**Saved entries**.
-- ==== Sys2Proof/Machine/ShadowKinds.lean ====
section
/-! DEFINITION. The two kinds that write a shadow register: load-high and load-address (R151). -/

namespace Sys2Proof.Machine

/-- R126: load-high, whose write is R152's. -/
def execLdhi (ops : Operands) (s : State) : Host.Outcome State Fault Refusal :=
  retire (ldhiRecord s.cfg ops) s

/-- R127: load-address, whose write is R153's and whose comment is R174's. -/
def execLda (rd rs : RegIdx) (imm : BitVec 16) (s : State) : Host.Outcome State Fault Refusal :=
  retire (ldaRecord s.cfg rd rs imm) s

end Sys2Proof.Machine
end

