/-- R128, R175, R182: a slot the source does not name, of class Jump in the open table, completes with its own mnemonic and the
target. -/
def Obligations.DwordJumpCompletes : Prop :=
  ∀ (s : State) (o : Slot) (imm : BitVec 26), s.cfg.wf = true → (Instr.dword o (.jump imm)).wf s.cfg = true →
    let tgt : Addr := imm.signExtend 64 * 4#64 + s.call.addr
    let rec' : DecodedInstruction :=
      { opcodeId := some o, rd := 0#16, rs := 0#16, rb := 0#16, imm := imm.signExtend 32, cls := .jump, desc := s.cfg.optable o }
    let line := (s.cfg.optable o).mnemonic ++ " $pc+(" ++ hexLower (imm.signExtend 32).toNat ++ "*4)" ++ "\t// "
    (symbolReply s.call.symbols tgt = .absent →
      exec (.dword o (.jump imm)) s = .next { s with
        x := writeX s.x 0#5 0#32
        out := .completed rec' (line ++ hexLower tgt.toNat) 4
        trace := s.trace ++ [.symbolExistsAt tgt] }) ∧
    (∀ form, symbolReply s.call.symbols tgt = .printed form →
      exec (.dword o (.jump imm)) s = .next { s with
        x := writeX s.x 0#5 0#32
        out := .completed rec' (line ++ form) 4
        trace := s.trace ++ [.symbolExistsAt tgt, .printSymbolAt tgt] })

/-- Frame of `jmp`, `lw`, `unk3F` and `.dword` (R22, R155, R46, R103, R221): every register but 0 is unchanged, so are `created`, the
configuration, every byte of the image, the pending inputs and the call. They store nothing. -/
def Obligations.FrameOfInstructionsOfNoKind : Prop :=
  ∀ (i : Instr) (s t : State), s.cfg.wf = true → i.wf s.cfg = true →
    (∀ ops, i ≠ .ldhi ops) → (∀ rd rs imm, i ≠ .lda rd rs imm) → exec i s = .next t →
      (∀ r : RegIdx, r ≠ 0#5 → readX t.x r = readX s.x r) ∧
      t.created = s.created ∧ t.cfg = s.cfg ∧ t.inputs = s.inputs ∧ t.call = s.call ∧
      (∀ a : Nat, Memory.read t.image a = Memory.read s.image a)

/-- Frame of load-high and load-address (R22, R46, R103): every register but the destination and 0 is unchanged, so are `created`, the
configuration, every byte of the image, the pending inputs and the call. They store nothing. -/
def Obligations.FrameOfShadowKinds : Prop :=
  ∀ (s t : State),
    (∀ ops : Operands, exec (.ldhi ops) s = .next t →
      (∀ r : RegIdx, r ≠ 0#5 → r ≠ ops.rd → readX t.x r = readX s.x r) ∧
      t.created = s.created ∧ t.cfg = s.cfg ∧ t.inputs = s.inputs ∧ t.call = s.call ∧
      (∀ a : Nat, Memory.read t.image a = Memory.read s.image a)) ∧
    (∀ (rd rs : RegIdx) (imm : BitVec 16), exec (.lda rd rs imm) s = .next t →
      (∀ r : RegIdx, r ≠ 0#5 → r ≠ rd → readX t.x r = readX s.x r) ∧
      t.created = s.created ∧ t.cfg = s.cfg ∧ t.inputs = s.inputs ∧ t.call = s.call ∧
      (∀ a : Nat, Memory.read t.image a = Memory.read s.image a))

/-- R158: a load-high with `rs = 0` and field `H`, then a load-address with `rd = rs` the same register and field `L`, leave
`(H << 16) | L` in it. Register 0 reading 0 is the invariant of `StepKeepsInvariant`. -/
def Obligations.AddressFormingPair : Prop :=
  ∀ (s t u : State) (rd : RegIdx) (h l : BitVec 16), s.cfg.wf = true → rd ≠ 0#5 → readX s.x 0#5 = 0#32 →
    exec (.ldhi (.immediate rd 0#5 h)) s = .next t → exec (.lda rd rd l) t = .next u →
      readX u.x rd = (h.setWidth 32 <<< 16) ||| l.setWidth 32
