-- ==== Sys2Proof/Laws/PerInstr.lean ====
section
/-! SUPPORT. Statements made of every instruction as syntax, one lemma per constructor. -/

namespace Sys2Proof.Laws.RecordFields

/-- The record of an instruction holds the instruction's own register fields: every one is a 5-bit value (R68, R195). -/
def Statement (i : Instr) : Prop :=
  ∀ c : Config, (i.record c).rd.toNat < 32 ∧ (i.record c).rs.toNat < 32 ∧ (i.record c).rb.toNat < 32

theorem setWidth_lt (r : RegIdx) : (r.setWidth 16).toNat < 32 := by
  have := r.isLt
  simp only [BitVec.toNat_setWidth]
  omega

theorem jmp (imm : BitVec 26) : Statement (.jmp imm) := fun _ => by simp [Instr.record, jmpRecord]

theorem lw (rd rs rb : RegIdx) (imm : BitVec 11) : Statement (.lw rd rs rb imm) :=
  fun _ => ⟨setWidth_lt rd, setWidth_lt rs, setWidth_lt rb⟩

theorem unk3F (low : BitVec 26) : Statement (.unk3F low) := fun _ => by simp [Instr.record, unk3FRecord]

theorem ldhi (ops : Operands) : Statement (.ldhi ops) :=
  fun _ => ⟨setWidth_lt ops.rd, setWidth_lt ops.rs, setWidth_lt ops.rb⟩

theorem lda (rd rs : RegIdx) (imm : BitVec 16) : Statement (.lda rd rs imm) :=
  fun _ => ⟨setWidth_lt rd, setWidth_lt rs, by simp [Instr.record, ldaRecord]⟩

theorem dword (o : Slot) (ops : Operands) : Statement (.dword o ops) :=
  fun _ => ⟨setWidth_lt ops.rd, setWidth_lt ops.rs, setWidth_lt ops.rb⟩

end Sys2Proof.Laws.RecordFields
end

**BRIEF**.
Give back all of the records exactly as they were provided above.

**ANSWER SPACE**.
-- ==== Sys2Proof/Machine/ShadowKinds.lean ====
section
/-! DEFINITION. The two kinds that write a shadow register: load-high and load-address (R151). -/

namespace Sys2Proof.Machine

/-- R126: load-high, whose write is R152's. -/
def execLdhi (ops : Operands) (s : State) : Host.Outcome State Fault Refusal :=
  retire (ldhiRecord s.cfg ops) s

/-- R127: load-address, whose write is R153's and whose comment is R174's. -/
def execLda (rd rs : RegIdx) (imm : BitVec 16) (s : State) : Host.Outcome State Fault Refusal :=
  retire (ldaRecord s.cfg rd rs imm) s

end Sys2Proof.Machine
end

/-- R128, R175, R182: a slot the source does not name, of class Jump in the open table, completes with its own mnemonic and the
target. -/
def Obligations.DwordJumpCompletes : Prop :=
  ∀ (s : State) (o : Slot) (imm : BitVec 26), s.cfg.wf = true → (Instr.dword o (.jump imm)).wf s.cfg = true →
    let tgt : Addr := imm.signExtend 64 * 4#64 + s.call.addr
    let rec' : DecodedInstruction :=
      { opcodeId := some o, rd := 0#16, rs := 0#16, rb := 0#16, imm := imm.signExtend 32, cls := .jump, desc := s.cfg.optable o }
    let line := (s.cfg.optable o).mnemonic ++ " $pc+(" ++ hexLower (imm.signExtend 32).toNat ++ "*4)" ++ "\t// "
    (symbolReply s.call.symbols tgt = .absent →
      exec (.dword o (.jump imm)) s = .next { s with
        x := writeX s.x 0#5 0#32
        out := .completed rec' (line ++ hexLower tgt.toNat) 4
        trace := s.trace ++ [.symbolExistsAt tgt] }) ∧
    (∀ form, symbolReply s.call.symbols tgt = .printed form →
      exec (.dword o (.jump imm)) s = .next { s with
        x := writeX s.x 0#5 0#32
        out := .completed rec' (line ++ form) 4
        trace := s.trace ++ [.symbolExistsAt tgt, .printSymbolAt tgt] })

/-- Frame of `jmp`, `lw`, `unk3F` and `.dword` (R22, R155, R46, R103, R221): every register but 0 is unchanged, so are `created`, the
configuration, every byte of the image, the pending inputs and the call. They store nothing. -/
def Obligations.FrameOfInstructionsOfNoKind : Prop :=
  ∀ (i : Instr) (s t : State), s.cfg.wf = true → i.wf s.cfg = true →
    (∀ ops, i ≠ .ldhi ops) → (∀ rd rs imm, i ≠ .lda rd rs imm) → exec i s = .next t →
      (∀ r : RegIdx, r ≠ 0#5 → readX t.x r = readX s.x r) ∧
      t.created = s.created ∧ t.cfg = s.cfg ∧ t.inputs = s.inputs ∧ t.call = s.call ∧
      (∀ a : Nat, Memory.read t.image a = Memory.read s.image a)

/-- Frame of load-high and load-address (R22, R46, R103): every register but the destination and 0 is unchanged, so are `created`, the
configuration, every byte of the image, the pending inputs and the call. They store nothing. -/
def Obligations.FrameOfShadowKinds : Prop :=
  ∀ (s t : State),
    (∀ ops : Operands, exec (.ldhi ops) s = .next t →
      (∀ r : RegIdx, r ≠ 0#5 → r ≠ ops.rd → readX t.x r = readX s.x r) ∧
      t.created = s.created ∧ t.cfg = s.cfg ∧ t.inputs = s.inputs ∧ t.call = s.call ∧
      (∀ a : Nat, Memory.read t.image a = Memory.read s.image a)) ∧
    (∀ (rd rs : RegIdx) (imm : BitVec 16), exec (.lda rd rs imm) s = .next t →
      (∀ r : RegIdx, r ≠ 0#5 → r ≠ rd → readX t.x r = readX s.x r) ∧
      t.created = s.created ∧ t.cfg = s.cfg ∧ t.inputs = s.inputs ∧ t.call = s.call ∧
      (∀ a : Nat, Memory.read t.image a = Memory.read s.image a))

/-- R158: a load-high with `rs = 0` and field `H`, then a load-address with `rd = rs` the same register and field `L`, leave
`(H << 16) | L` in it. Register 0 reading 0 is the invariant of `StepKeepsInvariant`. -/
def Obligations.AddressFormingPair : Prop :=
  ∀ (s t u : State) (rd : RegIdx) (h l : BitVec 16), s.cfg.wf = true → rd ≠ 0#5 → readX s.x 0#5 = 0#32 →
    exec (.ldhi (.immediate rd 0#5 h)) s = .next t → exec (.lda rd rd l) t = .next u →
      readX u.x rd = (h.setWidth 32 <<< 16) ||| l.setWidth 32
-- ==== Sys2Proof/Laws/PerInstr.lean ====
section
/-! SUPPORT. Statements made of every instruction as syntax, one lemma per constructor. -/

namespace Sys2Proof.Laws.RecordFields

/-- The record of an instruction holds the instruction's own register fields: every one is a 5-bit value (R68, R195). -/
def Statement (i : Instr) : Prop :=
  ∀ c : Config, (i.record c).rd.toNat < 32 ∧ (i.record c).rs.toNat < 32 ∧ (i.record c).rb.toNat < 32

theorem setWidth_lt (r : RegIdx) : (r.setWidth 16).toNat < 32 := by
  have := r.isLt
  simp only [BitVec.toNat_setWidth]
  omega

theorem jmp (imm : BitVec 26) : Statement (.jmp imm) := fun _ => by simp [Instr.record, jmpRecord]

theorem lw (rd rs rb : RegIdx) (imm : BitVec 11) : Statement (.lw rd rs rb imm) :=
  fun _ => ⟨setWidth_lt rd, setWidth_lt rs, setWidth_lt rb⟩

theorem unk3F (low : BitVec 26) : Statement (.unk3F low) := fun _ => by simp [Instr.record, unk3FRecord]

theorem ldhi (ops : Operands) : Statement (.ldhi ops) :=
  fun _ => ⟨setWidth_lt ops.rd, setWidth_lt ops.rs, setWidth_lt ops.rb⟩

theorem lda (rd rs : RegIdx) (imm : BitVec 16) : Statement (.lda rd rs imm) :=
  fun _ => ⟨setWidth_lt rd, setWidth_lt rs, by simp [Instr.record, ldaRecord]⟩

theorem dword (o : Slot) (ops : Operands) : Statement (.dword o ops) :=
  fun _ => ⟨setWidth_lt ops.rd, setWidth_lt ops.rs, setWidth_lt ops.rb⟩

end Sys2Proof.Laws.RecordFields
end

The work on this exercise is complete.